■ What to do: Each line from the opening of the listing below through the line that contains "(WithinCompletion.foldl_complete c 0x42" is to be output exactly as written.

((

theorem WithinCompletion.withinTx {s t : Part} (h : WithinCompletion s t) : WithinTx s t :=
  calc t = _ := h
    _ = _ := by rw [h]

/-- After the release of its blocks, the end of a transaction leaves the Manifest alone. -/
theorem endTx_afterRelease (c tag : Nat) (h : BitVec 32) (status : Nat) (s : Part) :
    WithinCompletion (releaseTxBlocks c tag s) (endTx c tag h status s) :=
  (WithinCompletion.foldl_complete c 0x42 _ _).trans ((complete_within ..).trans rfl)

theorem endTx_within (c tag : Nat) (h : BitVec 32) (status : Nat) (s : Part) : WithinTx s (endTx c tag h status s) :=
  (releaseTxBlocks_releases c tag s).1.withinTx.trans (endTx_afterRelease c tag h status s).withinTx

theorem endTx_releases (c tag : Nat) (h : BitVec 32) (status : Nat) (s : Part) :
    TxReleased c tag s (endTx c tag h status s) ∧ (endTx c tag h status s).tx? c tag = none := by
  refine ⟨.of_held ?_, Part.dropTx_tx? ..⟩
  rw [endTx_afterRelease c tag h status s]
  exact (releaseTxBlocks_releases c tag s).2

section
variable {s : Part} {c : Nat} {h : BitVec 32} {x : Cmd} (hx : takeable s c h .accepted = some x)
include hx

theorem taken_ending (tag status : Nat) (info : BitVec 64) : Ending c h status info x s (releaseTxBlocks c tag s) := by
  obtain ⟨hcmd, -, -, -⟩ := takeable_eq_some hx
  obtain ⟨honly, -⟩ := releaseTxBlocks_releases c tag s
  refine .inl ⟨?_, honly.chainGoesOn c⟩
  rw [honly]
  exact hcmd

/-- The command that ends a transaction: none of the transaction's writes bears its number, or it ends as they do. -/
theorem endTx_finished (tag : Nat) {status : Nat}
    (hown : ∀ y ∈ (s.chain c).cmds, [2, 4].contains (descField y.desc 23 16) → y.hseq = h → 0x42 = status) :
    Finished c h status 0 s (endTx c tag h status s) := by
  obtain ⟨-, -, hphase, hdump⟩ := takeable_eq_some hx
  have hlive : x.phase ≠ .done := by simp [hphase]
  have hchain : (releaseTxBlocks c tag s).chain c = s.chain c := by
    rw [(releaseTxBlocks_releases c tag s).1]
    rfl
  refine (Ending.finish hlive hdump (Ending.completeAll hlive hdump _ (fun y hy => ?_) _ (taken_ending hx tag status 0))).dropTx tag
  rw [hchain, List.mem_filter] at hy
  obtain ⟨hmem, hwrites⟩ := hy
  simp only [Bool.and_eq_true] at hwrites
  exact hown y hmem hwrites.1.2

end

/-- Numbers that are all different tell a command from the others of its chain. -/
theorem eq_of_nodup_hseq {l : List Cmd} (hl : (l.map (·.hseq)).Nodup) {x y : Cmd} (hx : x ∈ l) (hy : y ∈ l) (h : y.hseq = x.hseq) :
    y = x := List.inj_on_of_nodup_map hl hy hx h

/-! ### TX_BEGIN -/

section
variable {s : State} {c : ChainId} {h : BitVec 32} {x : Cmd} (hx : takeable s.part c.val h .accepted = some x)
  (hcheck : commandCheck s.part x.desc = .run)
include hx hcheck

theorem runs_txBegin (hop : dOpcode x.desc = 0x10) {P : Part → Prop} (hP : P (txBeginRun c.val x s.part)) : Runs (.txBegin c h) s P :=
  runs_onPart rfl (by rwa [withTaken_runs hx _ _ (by simp [hop]) hcheck])

theorem runs_txCommit (hop : dOpcode x.desc = 0x11) {P : Part → Prop} (hP : P (txCommitRun c.val x s.part)) : Runs (.txCommit c h) s P :=
  runs_onPart rfl (by rwa [withTaken_runs hx _ _ (by simp [hop]) hcheck])

theorem runs_txAbort (hop : dOpcode x.desc = 0x12) {P : Part → Prop} (hP : P (txAbortRun c.val x s.part)) : Runs (.txAbort c h) s P :=
  runs_onPart rfl (by rwa [withTaken_runs hx _ _ (by simp [hop]) hcheck])

end

/-- What the statement says of a command that has ended with its completion alone. -/
def EndsAlone (c : Nat) (h : BitVec 32) (status : Nat) (info : BitVec 64) (s t : Part) : Prop :=
  Completed c h status info s t ∧ t = { s with chains := t.chains, fn0 := t.fn0, fn1 := t.fn1, vols := t.vols, out := t.out }

section
variable {s : Part} {c : Nat} {h : BitVec 32} {x : Cmd} (hx : takeable s c h .accepted = some x)
include hx

theorem taken_endsAlone (status : Nat) (info : BitVec 64) : EndsAlone c h status info s (complete c x.hseq status info s) :=
  have ⟨hend, hwithin⟩ := taken_completes hx status info
  ⟨hend.completed, hwithin⟩

/-- A command that ends with the tag of its transaction freed, the blocks and the writes of the transaction left as they are. -/
theorem taken_endsTag (tag status : Nat) (info : BitVec 64) :
    EndsAlone c h status info s ((complete c x.hseq status info s).dropTx c tag) :=
  have ⟨hend, hwithin⟩ := taken_completes hx status info
  ⟨(hend.dropTx tag).completed, hwithin.trans rfl⟩

end

/-! ### TX_BEGIN (R89, R279) -/

theorem txBeginRun_taken {s : Part} {c : Nat} {x : Cmd} {p : PoolSt} {v : CVol} (hv : s.volume? (dVol x.desc) = some (p, v)) (htag : s.tx? c (dTag x.desc) ≠ none) :
    txBeginRun c x s = complete c x.hseq 0x44 0 s := by
  simp [txBeginRun, Part.poolOfVol, hv, Option.isSome_iff_ne_none.mpr htag]

section
variable {s : Part} {c : Nat} {x : Cmd} {p : PoolSt} {v : CVol} (hv : s.volume? (dVol x.desc) = some (p, v)) (htag : s.tx? c (dTag x.desc) = none)
include hv htag

theorem txBeginRun_waits (h : poolServes p = false ∨ (p.writeState = 0 ∧ maxTxs ≤ s.openTxs)) : txBeginRun c x s = s := by
  rcases h with hserves | ⟨hstate, hfull⟩
  · simp [txBeginRun, Part.poolOfVol, hv, htag, hserves]
  · simp [txBeginRun, Part.poolOfVol, hv, htag, hstate, hfull]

))

■ Solution to this problem:
theorem WithinCompletion.withinTx {s t : Part} (h : WithinCompletion s t) : WithinTx s t :=
  calc t = _ := h
    _ = _ := by rw [h]

/-- After the release of its blocks, the end of a transaction leaves the Manifest alone. -/
theorem endTx_afterRelease (c tag : Nat) (h : BitVec 32) (status : Nat) (s : Part) :
    WithinCompletion (releaseTxBlocks c tag s) (endTx c tag h status s) :=
  (WithinCompletion.foldl_complete c 0x42 _ _).trans ((complete_within ..).trans rfl)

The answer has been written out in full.